-- RECORDS SUPPLIED follows --
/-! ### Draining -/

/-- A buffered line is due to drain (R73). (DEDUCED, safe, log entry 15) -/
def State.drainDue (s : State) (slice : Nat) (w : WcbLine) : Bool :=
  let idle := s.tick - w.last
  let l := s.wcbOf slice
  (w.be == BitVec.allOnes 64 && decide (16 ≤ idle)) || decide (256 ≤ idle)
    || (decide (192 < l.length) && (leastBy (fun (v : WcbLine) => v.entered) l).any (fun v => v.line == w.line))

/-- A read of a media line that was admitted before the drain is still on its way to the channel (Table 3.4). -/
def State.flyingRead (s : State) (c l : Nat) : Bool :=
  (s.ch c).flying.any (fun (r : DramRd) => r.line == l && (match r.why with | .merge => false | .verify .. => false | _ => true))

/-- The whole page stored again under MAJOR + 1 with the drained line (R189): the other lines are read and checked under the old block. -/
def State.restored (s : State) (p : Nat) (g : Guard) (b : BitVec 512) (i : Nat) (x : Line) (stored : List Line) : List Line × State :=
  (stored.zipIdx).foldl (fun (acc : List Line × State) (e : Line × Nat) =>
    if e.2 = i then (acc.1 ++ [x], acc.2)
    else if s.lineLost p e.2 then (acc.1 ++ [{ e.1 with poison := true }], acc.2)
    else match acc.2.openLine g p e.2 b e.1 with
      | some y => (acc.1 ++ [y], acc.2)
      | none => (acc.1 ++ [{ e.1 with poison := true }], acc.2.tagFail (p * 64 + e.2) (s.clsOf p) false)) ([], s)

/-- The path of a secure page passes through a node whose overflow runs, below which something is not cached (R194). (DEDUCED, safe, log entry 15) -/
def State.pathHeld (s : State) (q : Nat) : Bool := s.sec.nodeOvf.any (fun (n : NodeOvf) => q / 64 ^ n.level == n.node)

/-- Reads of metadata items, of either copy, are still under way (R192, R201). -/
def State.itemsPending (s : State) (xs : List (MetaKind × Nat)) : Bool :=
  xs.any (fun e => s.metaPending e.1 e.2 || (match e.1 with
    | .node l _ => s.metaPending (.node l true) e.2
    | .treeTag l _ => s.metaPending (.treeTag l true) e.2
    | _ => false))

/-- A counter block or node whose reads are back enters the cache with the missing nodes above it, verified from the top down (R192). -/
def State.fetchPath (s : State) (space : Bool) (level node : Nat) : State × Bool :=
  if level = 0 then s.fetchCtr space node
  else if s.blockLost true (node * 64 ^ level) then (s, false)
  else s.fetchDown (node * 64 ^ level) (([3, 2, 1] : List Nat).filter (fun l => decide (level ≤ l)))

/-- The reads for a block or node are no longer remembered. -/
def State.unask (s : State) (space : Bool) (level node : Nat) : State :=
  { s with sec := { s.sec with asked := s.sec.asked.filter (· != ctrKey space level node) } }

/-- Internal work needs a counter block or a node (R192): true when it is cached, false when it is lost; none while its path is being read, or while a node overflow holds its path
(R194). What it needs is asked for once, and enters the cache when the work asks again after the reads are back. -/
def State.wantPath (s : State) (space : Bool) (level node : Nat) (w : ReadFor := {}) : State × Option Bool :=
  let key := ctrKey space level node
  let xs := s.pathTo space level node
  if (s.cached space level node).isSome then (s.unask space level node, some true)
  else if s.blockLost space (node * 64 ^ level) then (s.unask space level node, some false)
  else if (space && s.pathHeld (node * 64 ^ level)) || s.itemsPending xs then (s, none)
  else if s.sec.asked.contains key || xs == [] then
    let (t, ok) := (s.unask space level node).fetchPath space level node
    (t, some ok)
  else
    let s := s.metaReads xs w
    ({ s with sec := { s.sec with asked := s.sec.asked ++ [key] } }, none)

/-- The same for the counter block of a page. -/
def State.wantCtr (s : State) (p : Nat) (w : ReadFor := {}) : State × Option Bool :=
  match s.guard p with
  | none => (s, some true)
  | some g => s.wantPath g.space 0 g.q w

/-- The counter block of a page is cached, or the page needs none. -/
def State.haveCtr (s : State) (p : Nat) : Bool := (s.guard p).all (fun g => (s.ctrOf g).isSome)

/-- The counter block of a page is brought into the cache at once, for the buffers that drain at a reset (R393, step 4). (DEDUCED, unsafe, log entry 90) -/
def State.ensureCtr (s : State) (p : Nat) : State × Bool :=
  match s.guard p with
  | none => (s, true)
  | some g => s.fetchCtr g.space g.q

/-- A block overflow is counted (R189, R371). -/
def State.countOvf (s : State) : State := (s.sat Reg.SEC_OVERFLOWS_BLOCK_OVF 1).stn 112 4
-- RECORDS SUPPLIED concluded --
-- RECORDS SUPPLIED follows --
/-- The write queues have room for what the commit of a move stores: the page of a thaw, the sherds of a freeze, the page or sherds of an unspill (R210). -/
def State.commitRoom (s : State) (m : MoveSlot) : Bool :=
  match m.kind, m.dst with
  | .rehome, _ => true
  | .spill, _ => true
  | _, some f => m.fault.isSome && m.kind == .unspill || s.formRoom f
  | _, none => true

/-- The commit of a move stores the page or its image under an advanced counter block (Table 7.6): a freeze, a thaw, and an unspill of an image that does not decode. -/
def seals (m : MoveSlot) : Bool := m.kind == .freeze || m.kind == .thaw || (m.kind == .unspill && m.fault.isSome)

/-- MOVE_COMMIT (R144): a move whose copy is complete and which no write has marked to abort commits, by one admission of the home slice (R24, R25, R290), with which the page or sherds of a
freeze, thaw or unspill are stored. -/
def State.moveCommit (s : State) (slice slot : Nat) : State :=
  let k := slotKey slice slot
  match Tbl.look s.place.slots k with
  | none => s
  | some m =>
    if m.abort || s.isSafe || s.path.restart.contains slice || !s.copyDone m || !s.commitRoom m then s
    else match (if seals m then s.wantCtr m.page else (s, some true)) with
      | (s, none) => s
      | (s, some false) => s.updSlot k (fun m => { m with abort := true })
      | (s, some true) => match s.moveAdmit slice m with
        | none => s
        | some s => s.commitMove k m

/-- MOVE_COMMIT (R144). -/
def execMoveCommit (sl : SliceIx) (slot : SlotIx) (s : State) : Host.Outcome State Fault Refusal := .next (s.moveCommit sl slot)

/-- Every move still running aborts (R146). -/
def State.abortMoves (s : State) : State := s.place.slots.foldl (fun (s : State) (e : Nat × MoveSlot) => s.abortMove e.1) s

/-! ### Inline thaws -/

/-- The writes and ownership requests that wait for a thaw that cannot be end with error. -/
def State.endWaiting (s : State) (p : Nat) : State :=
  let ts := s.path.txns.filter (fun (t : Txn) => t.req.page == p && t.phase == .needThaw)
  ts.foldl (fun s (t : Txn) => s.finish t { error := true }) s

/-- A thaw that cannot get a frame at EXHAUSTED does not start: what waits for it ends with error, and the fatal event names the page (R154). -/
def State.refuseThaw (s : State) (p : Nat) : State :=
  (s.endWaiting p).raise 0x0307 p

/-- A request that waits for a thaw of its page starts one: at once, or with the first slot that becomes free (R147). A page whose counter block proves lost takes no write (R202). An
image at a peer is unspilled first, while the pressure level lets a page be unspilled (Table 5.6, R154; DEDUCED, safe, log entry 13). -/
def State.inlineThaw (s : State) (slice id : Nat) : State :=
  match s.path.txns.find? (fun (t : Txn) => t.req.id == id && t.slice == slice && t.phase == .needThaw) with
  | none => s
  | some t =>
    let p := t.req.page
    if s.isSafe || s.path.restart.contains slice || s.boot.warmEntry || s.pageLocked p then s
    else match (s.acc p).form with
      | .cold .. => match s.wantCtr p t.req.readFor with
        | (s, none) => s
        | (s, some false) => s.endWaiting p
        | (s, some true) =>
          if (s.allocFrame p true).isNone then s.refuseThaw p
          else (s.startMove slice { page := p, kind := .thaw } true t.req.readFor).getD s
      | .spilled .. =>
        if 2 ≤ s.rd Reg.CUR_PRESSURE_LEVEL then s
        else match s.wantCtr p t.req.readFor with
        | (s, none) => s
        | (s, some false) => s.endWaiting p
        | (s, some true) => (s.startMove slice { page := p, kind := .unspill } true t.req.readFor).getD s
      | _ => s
-- RECORDS SUPPLIED concluded --
YOUR ASSIGNMENT ▸
In the entries above, find the line with "### Draining -/" and the line with "(R192, R201). -/", then set down exactly those two and every line between them, nothing else.

ANSWER SECTION ▸
/-! ### Draining -/

/-- A buffered line is due to drain (R73). (DEDUCED, safe, log entry 15) -/
def State.drainDue (s : State) (slice : Nat) (w : WcbLine) : Bool :=
  let idle := s.tick - w.last
  let l := s.wcbOf slice
  (w.be == BitVec.allOnes 64 && decide (16 ≤ idle)) || decide (256 ≤ idle)
    || (decide (192 < l.length) && (leastBy (fun (v : WcbLine) => v.entered) l).any (fun v => v.line == w.line))

/-- A read of a media line that was admitted before the drain is still on its way to the channel (Table 3.4). -/
def State.flyingRead (s : State) (c l : Nat) : Bool :=
  (s.ch c).flying.any (fun (r : DramRd) => r.line == l && (match r.why with | .merge => false | .verify .. => false | _ => true))

/-- The whole page stored again under MAJOR + 1 with the drained line (R189): the other lines are read and checked under the old block. -/
def State.restored (s : State) (p : Nat) (g : Guard) (b : BitVec 512) (i : Nat) (x : Line) (stored : List Line) : List Line × State :=
  (stored.zipIdx).foldl (fun (acc : List Line × State) (e : Line × Nat) =>
    if e.2 = i then (acc.1 ++ [x], acc.2)
    else if s.lineLost p e.2 then (acc.1 ++ [{ e.1 with poison := true }], acc.2)
    else match acc.2.openLine g p e.2 b e.1 with
      | some y => (acc.1 ++ [y], acc.2)
      | none => (acc.1 ++ [{ e.1 with poison := true }], acc.2.tagFail (p * 64 + e.2) (s.clsOf p) false)) ([], s)

/-- The path of a secure page passes through a node whose overflow runs, below which something is not cached (R194). (DEDUCED, safe, log entry 15) -/
def State.pathHeld (s : State) (q : Nat) : Bool := s.sec.nodeOvf.any (fun (n : NodeOvf) => q / 64 ^ n.level == n.node)

/-- Reads of metadata items, of either copy, are still under way (R192, R201). -/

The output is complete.